MANUEL: My top objective is to win ballgames. When Francisco is better-able to support my top objective, as an outfielder and a baserunner, he will receive additional plate appearances.
PROEFROCK: Do you feel that giving Wilson Valdez 363 plate appearances helped win ballgames? Shouldn't a portion of those plate appearances have been allocated to Francisco?
MANUEL: Valdez' number of plate appearances was a function of his positional flexibility. Perhaps you should have provided me with a superior option in the utility role?
PROEFROCK: Our Optimal Deployment Plan called for Valdez to be utilized in the late innings of games, in order to provide extra rest for the aging players populating the infield. Allocating that many plate appearances to a sub-.670 OPS player is far from optimal.
MANUEL: Agreed. I will try to work on that concern, going forward.
(Amaro's cellphone springs to life, playing "My Eyes." Amaro picks up Cardinals GM John Mozeliak's call.)
AMARO (to Mozeliak): Hello, John. Thanks for returning my call. (pauses to listen) I just wanted to give you a heads-up about some comments I'll be making in the next week. We're not really tapped out on funds, and we are willing and able to deal. (pauses, listens) Yes, the deal we have in place is still on. (pauses, listens) This deal is going to be huge, John. We're already printing the #5 jerseys. Biggest trade in decades. Best of all, it's going to help both of our organizations. (pauses, listens) The timetable for the announcement stays the same. It's all about news cycle optimization, John. (pauses, listens) Thanks, John, take care. (Amaro ends call, and returns attention to laptop.)
PROEFROCK (to Manuel): Do you realize that J. C. Romero faced 74 right-handed batters in 2010? That's exactly 74 more than his Optimal Deployment Plan called for. Can you explain how such an egregious error could occur? 74 times?
MANUEL: In my season re-examination, I identified this as an area of opportunity. Romero will be more LOOGYfied this season.
(Amaro's phone vibrates. He picks it up, and speaks to Astros GM Ed Wade.)
AMARO (to Wade): Ed, how are you, sir? (pause, listens) Ed, I appreciate everything you've done for me. But you still need to watch the waiver wire like everyone else. (pauses, listens) I've already told you what it will cost to get Ruiz. (pauses, listens) Fried eggs? You know I gotta have my bowl of cereal in the morning. (pauses, listens) I'll check my e-mail. I gotta go, time is goin', tickin' on and on. I'll talk to you later, Ed. (Amaro ends call, opens e-mail account on laptop, and empties spam folder.)
PROEFROCK (to Manuel): Finally, we have grave concerns about your unwillingness to clear the bench, when the game's outcome has likely been determined.

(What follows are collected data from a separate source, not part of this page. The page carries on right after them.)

-- ==== Sys2Proof/Machine/Parse.lean ====
section
/-! DEFINITION. The receive parser (R181, R182), and the checksums of IPv4 and UDP. -/

namespace Sys2Proof.Machine

/-- One's-complement sum of the 16-bit words of a byte list, the last byte padded with zero. -/
def wordSum : List Nat → Nat
  | [] => 0
  | [a] => a * 256
  | a :: b :: r => a * 256 + b + wordSum r

/-- End-around carry to 16 bits. -/
def foldSum (n : Nat) : Nat := if n = 0 then 0 else (n - 1) % 65535 + 1

/-- The Internet checksum of a byte list. -/
def inetChecksum (l : List Nat) : Nat := 65535 - foldSum (wordSum l)

/-- What the parser finds in a frame. -/
structure Parsed where
  cls : Nat := 0
  vlan : Bool := false
  tci : Nat := 0
  /-- 0 no IP header, 4, 6. -/
  ipver : Nat := 0
  options : Bool := false
  l4Bad : Bool := false
  ipBad : Bool := false
  fragment : Bool := false
  trunc : Bool := false
  l3 : Nat := 0
  l4 : Nat := 0
  payload : Nat := 0
  src : Nat := 0
  dst : Nat := 0
  /-- UDP ports, with a UDP header. -/
  udp : Option (Nat × Nat) := none
  deriving DecidableEq, Repr

/-- The pseudo-header of a UDP checksum. -/
def pseudoHeader (ipver src dst len proto : Nat) : List Nat :=
  if ipver = 4 then beBytes 4 src ++ beBytes 4 dst ++ [0, proto] ++ beBytes 2 len
  else beBytes 16 src ++ beBytes 16 dst ++ beBytes 4 len ++ [0, 0, 0, proto]

/-- Whether a UDP datagram's checksum is bad; 0 over IPv4 means none. -/
def udpBad (f : List Nat) (ipver src dst l4 : Nat) : Bool :=
  let len := beAt f (l4 + 4) 2
  let ck := beAt f (l4 + 6) 2
  if ck = 0 then ipver == 6
  else foldSum (wordSum (pseudoHeader ipver src dst len 17) + wordSum (slice l4 len f)) != 65535

/-- Class of a UDP destination port (R182). -/
def udpClass (dport : Nat) : Nat :=
  if dport = 123 then 6 else if dport = 319 then 7 else if dport = 320 then 8 else 0xA

/-- The transport header of an IP packet with protocol `proto` at `l4`. -/
def parseL4 (f : List Nat) (p : Parsed) (proto l4 : Nat) (first : Bool) : Parsed :=
  let other := if p.ipver = 4 then 2 else 3
  if !first then { p with cls := other }
  else if proto = 17 then
    if 256 < l4 + 8 then { p with cls := 0, trunc := true }
    else
      let dport := beAt f (l4 + 2) 2
      { p with
        cls := udpClass dport, l4 := l4, payload := l4 + 8, udp := some (beAt f l4 2, dport)
        l4Bad := !p.fragment && udpBad f p.ipver p.src p.dst l4 }
  else if proto = 1 ∧ p.ipver = 4 then { p with cls := 4, l4 := l4 }
  else if proto = 58 ∧ p.ipver = 6 then { p with cls := 5, l4 := l4 }
  else { p with cls := other, l4 := l4 }

/-- Up to two IPv6 extension headers from hop-by-hop (0), destination options (60) and routing (43). -/
def parseExt (f : List Nat) (p : Parsed) : Nat → Nat → Nat → Parsed
  | fuel, nh, off =>
    if nh = 0 ∨ nh = 60 ∨ nh = 43 then
      match fuel with
      | 0 => { p with cls := 0, trunc := true }
      | n + 1 =>
        let len := 8 * (beAt f (off + 1) 1 + 1)
        if 256 < off + len then { p with cls := 0, trunc := true }
        else parseExt f p n (beAt f off 1) (off + len)
    else if nh = 44 then { p with cls := 3, fragment := true }
    else parseL4 f p nh off true

/-- The headers from ethertype `et`, whose payload starts at `off`. [DESIGN CHOICE, log 38] -/
def parseL3 (f : List Nat) (p : Parsed) (et off : Nat) : Parsed :=
  if et = 0x0806 then { p with cls := 1, l3 := off }
  else if et = 0x88F7 then { p with cls := if beAt f off 1 % 16 < 8 then 7 else 8, l3 := off }
  else if et = 0x8809 then { p with cls := if beAt f off 1 = 0x0A then 9 else 0, l3 := off }
  else if et = 0x0800 then
    let ihl := 4 * (beAt f off 1 % 16)
    if 256 < off + max ihl 20 then { p with l3 := off, trunc := true }
    else
      let fr := beAt f (off + 6) 2
      let q := { p with
        ipver := 4, l3 := off, options := decide (20 < ihl)
        ipBad := foldSum (wordSum (slice off ihl f)) != 65535
        fragment := decide (fr % 0x4000 ≠ 0)
        src := beAt f (off + 12) 4, dst := beAt f (off + 16) 4 }
      parseL4 f q (beAt f (off + 9) 1) (off + ihl) (decide (fr % 0x2000 = 0))
  else if et = 0x86DD then
    if 256 < off + 40 then { p with l3 := off, trunc := true }
    else
      let q := { p with ipver := 6, l3 := off, src := beAt f (off + 8) 16, dst := beAt f (off + 24) 16 }
      parseExt f q 2 (beAt f (off + 6) 1) (off + 40)
  else { p with l3 := off }

/-- Parses a frame (R181): up to two VLAN tags, 0x88A8 or 0x8100 outer and 0x8100 inner. [DESIGN CHOICE, log 38] -/
def parse (f : List Nat) : Parsed :=
  let et := beAt f 12 2
  if et = 0x88A8 ∨ et = 0x8100 then
    let p : Parsed := { vlan := true, tci := beAt f 14 2 }
    if beAt f 16 2 = 0x8100 then parseL3 f p (beAt f 20 2) 22 else parseL3 f p (beAt f 16 2) 18
  else parseL3 f {} et 14

/-- Descriptor flags (R182). -/
def descFlags (p : Parsed) (tsInvalid : Bool) : Nat :=
  p.vlan.toNat + (p.ipver == 6).toNat * 2 + p.options.toNat * 4 + p.l4Bad.toNat * 8 + p.ipBad.toNat * 16
    + tsInvalid.toNat * 32 + p.fragment.toNat * 64 + p.trunc.toNat * 128

/-- The descriptor (R182) without its store address. -/
def descriptor (p : Parsed) (f : List Nat) (tRx : Nat) (port seam rule : Nat) (tsInvalid : Bool) : List Nat :=
  beBytes 12 tRx ++ beBytes 2 f.length ++ [port, seam, p.cls, descFlags p tsInvalid] ++ beBytes 2 p.tci
    ++ [p.l3, p.l4, p.payload, rule] ++ beBytes 4 0 ++ beBytes 4 (crc32c f)

/-! ### Insertions (R187) -/

/-- The IPv4 header checksum, written at `off`; the header starts 10 bytes before it. -/
def insertIp4 (off : Nat) (f : List Nat) : List Nat :=
  let g := overlay f off [0, 0]
  let h := off - 10
  overlay g off (beBytes 2 (inetChecksum (slice h (4 * (beAt g h 1 % 16)) g)))

/-- The UDP checksum, written at `off`; the UDP header starts 6 bytes before it. 0x0000 is sent as 0xFFFF. -/
def insertUdp (off : Nat) (f : List Nat) : List Nat :=
  let g := overlay f off [0, 0]
  let p := parse g
  let l4 := off - 6
  let len := beAt g (l4 + 4) 2
  let c := 65535 - foldSum (wordSum (pseudoHeader p.ipver p.src p.dst len 17) + wordSum (slice l4 len g))
  overlay g off (beBytes 2 (if c = 0 then 0xFFFF else c))

/-- The PTP timestamp of launch instant `l` (96-bit Lode time), and its sub-nanosecond part added to
correctionField (R47, R187). -/
def insertPtp (l ts corr : Nat) (f : List Nat) : List Nat :=
  let g := overlay f ts (beBytes 10 (l / 65536))
  overlay g corr (beBytes 8 ((beAt g corr 8 + l % 65536) % 2 ^ 64))

end Sys2Proof.Machine
end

We can cite numerous examples of games where Halladay was extended, or Madson and/or Lidge were used, despite the fact that the Win Probability dictated otherwise. If merely looking at the scoreboard isn't sufficient to determine your player usage, you should be using your Win Probability charts to inform your personnel decisions.
MANUEL: Your point is well-taken, but you have to realize that I'm managing competitive athletes. Win Probability isn't the only factor that I must consider.

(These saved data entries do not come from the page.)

/-- The local-store image written into a pick, with N0 to N15 and the rest of local store at 0 (R257). -/
def loadImage (b : Bank) (p : PickSt) : PickSt :=
  { p with
    regs := [], loc := ((List.range b.prog.image.length).zip b.prog.image).foldl (fun m e => sput 0 m e.1 (e.2 % 16)) [] }

/-- Ticks of the last millisecond that a pick has been fenced by now (R404). -/
def fencedSpan (now : Nat) (p : PickSt) : Nat :=
  min ticksPerMs (p.fencedTicks + if p.phase = .fenced then min ticksPerMs (now - p.fencedFrom) else 0)

/-- Readmits a fenced pick: RESTARTS and PICK_BACK. A PICK_READMIT writes the local-store image (R257). -/
def readmitPick (p : Nat) (s : State) : State :=
  let u := pickMod p (fun x => { (if x.reload then loadImage (activeBank s (p / 32)) x else x) with
    phase := .idle, testing := false, held := false, reload := false, fencedTicks := fencedSpan s.clk.ticks x }) s
  irqRaise (80 + p / 32) 1 (rfBump (galBase (p / 32) + 0x1000 + 0x10 * (p % 32)) 31 16 1 u)

/-- PICK_SELFTEST_DONE (R229): a held pick comes back only by PICK_READMIT. -/
def execPickSelftestDone (pick : PickNo) (pass : Bool) (s : State) : Res :=
  let p := pickSt s pick
  if p.phase = .fenced ∧ p.testing = true then
    if pass ∧ (p.held = false ∨ p.reload = true) then .next (readmitPick pick s)
    else
      let u := pickMod pick (fun x => { x with testing := false, held := true, reload := false }) s
      .next (if pass then u else faultEvent (194 + pick.val / 32) 5 pick u)
  else .next s

/-- GALLERY_FAULT_FENCE (R230): an instruction-memory error (1) or a dispatcher or tick-generator fault (2). -/
def execGalleryFaultFence (g : GalNo) (cause : Nat) (s : State) : Res :=
  if (galSt s g).phase = .off ∨ (galSt s g).phase = .fenced then .next s else .next (fenceGallery g cause s)

/-- Rebinds the pairs of home gallery `h` (R231). -/
def rebind (h : Nat) (s : State) : State :=
  match findAlternate s h 16 h with
  | some a => irqRaise (80 + h) 2 (galMod h (fun q => { q with moving := false, boundTo := some a, unbound := false }) s)
  | none =>
    irqRaise (96 + galSeam s h) 2 (faultEvent (194 + h) 4 (galSeam s h)
      (galMod h (fun q => { q with moving := false, unbound := true }) s))

/-- REBIND_DONE (R231). -/
def execRebindDone (g : GalNo) (s : State) : Res := .next (if (galSt s g).moving then rebind g s else s)

/-! ### Readmission (R232) -/

/-- Starts the readmission of a fenced gallery. -/
def startReadmit (g : Nat) (s : State) : State :=
  if (galSt s g).phase = .fenced then
    galMod g (fun q => { q with phase := .bist, readmitTick := s.clk.ticks, rampStep := 0 }) s
  else s

/-- A gallery may be readmitted by the recovery of its fault class: fewer than three fences within 24 h. -/
def autoReadmit (s : State) (g : Nat) : Bool :=
  (galSt s g).phase == .fenced
    && decide (((galSt s g).fences.filter fun t => decide (s.clk.ticks < t + 86400 * ticksPerSec)).length < 3)

/-- READMIT_BIST_DONE (R232). A gallery that fails is fenced again, and an amendment that waited for it goes on (R234). -/
def execReadmitBistDone (g : GalNo) (pass : Bool) (s : State) : Res :=
  if (galSt s g).phase = .bist then
    .next (if pass then galMod g (fun q => { q with phase := .loading }) s
      else swapsGo (faultEvent (194 + g) 2 0 (galMod g (fun q => { q with phase := .fenced }) s)))
  else .next s

/-- READMIT_LOAD_DONE (R232, R257): the active bank and its table are reloaded from the verified record. A held pick stays
fenced (R229). -/
def execReadmitLoadDone (g : GalNo) (s : State) : Res :=
  if (galSt s g).phase = .loading then
    let b := (galSt s g).verified.getD (activeBank s g)
    let u := galMod g (fun q => { q with phase := .warming, banks := sput {} q.banks q.active b }) s
    .next ((picksOf g).foldl (fun t p => pickMod p (fun x => { loadImage b x with
      phase := if x.held then .fenced else .idle, fenceCause := if x.held then x.fenceCause else 0
      fencedTicks := if x.held then x.fencedTicks else fencedSpan s.clk.ticks x }) t) u)
  else .next s

/-- Undispatched frames of a pair at a gallery. -/
def undispatched (s : State) (g p seam : Nat) : Bool :=
  ((galSt s g).qRx.any fun i => i.hdr[14]?.getD 0 == p && i.hdr[15]?.getD 0 == seam)
    || (portSt s p).gate.any fun r => r.gal == g && r.desc[15]?.getD 0 == seam

/-- PAIR_RETURN (R232): the pair of port `p` and a seam returns to its home gallery at a frame boundary. -/
def execPairReturn (p : PortNo) (seam : SeamNo) (s : State) : Res :=
  match homeOf s p seam with
  | none => .next s
  | some h =>
    let q := galSt s h
    if q.phase = .ramping ∧ q.returned.contains p.val = false
        ∧ undispatched s (q.boundTo.getD 16) p seam = false then
      .next (galMod h (fun x => { x with returned := p.val :: x.returned }) s)
    else .next s

/-- A gallery's readmission is complete (R232). -/
def galActive (g : Nat) (s : State) : State :=
  let u := galMod g (fun q => { q with
    phase := .active, rampStep := 0, boundTo := none, unbound := false, moving := false, returned := [] }) s
  swapsGo (irqRaise (96 + galSeam s g) 1 (irqRaise (80 + g) 3 u))

/-- Every pair of home gallery `g` is at home (R232). -/
def pairsHome (s : State) (g : Nat) : Bool :=
  s.cfg.str.pairs.all fun q => q.home != g || boundGal s g q.port == some g

/-- TOKEN_RAMP_STEP (R232, R274): one of 16 steps, 6.25 ms apart, once every pair has returned; after the last the gallery is
ACTIVE, and an amendment that waited for it goes on (R234). -/
def execTokenRampStep (g : GalNo) (s : State) : Res :=
  if (galSt s g).phase = .ramping ∧ pairsHome s g = true then
    let j := (galSt s g).rampStep + 1
    .next (if 16 ≤ j then galActive g s else galMod g (fun q => { q with rampStep := j }) s)
  else .next s

/-! ### Bank swaps (R233, R234) -/

/-- A pick holds an item of the bank that is not active. -/
def holdsOld (s : State) (g p : Nat) : Bool := (pickSt s p).item.isSome && (pickSt s p).bank != (galSt s g).active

(Amaro's phone vibrates. He notices that Royals GM Dayton Moore is calling. Amaro ignores the call.)
AMARO (to Manuel and Proefrock, smugly): Dayton Moore. Brian Bocock will become a worthwhile hitter, before Moore becomes worth my time.
AMARO (to Manuel): This was a productive meeting. We have decided that your contract demands are acceptable, and we agree to the figure you proposed in our last meeting. However, we acknowledge that you do have some areas of opportunity, particularly in the area of in-game management. As a result, we will be providing you with a new resource, to assist you with decisions that are strategic in nature.
(Amaro stands, walks to the corner of the room, and opens what appears to be a closet door. The door opens into an extremely large room, filled with numerous racks of IBM servers.)
AMARO (to Manuel): I'd like to introduce you to your new co-Manager. His name is Watson.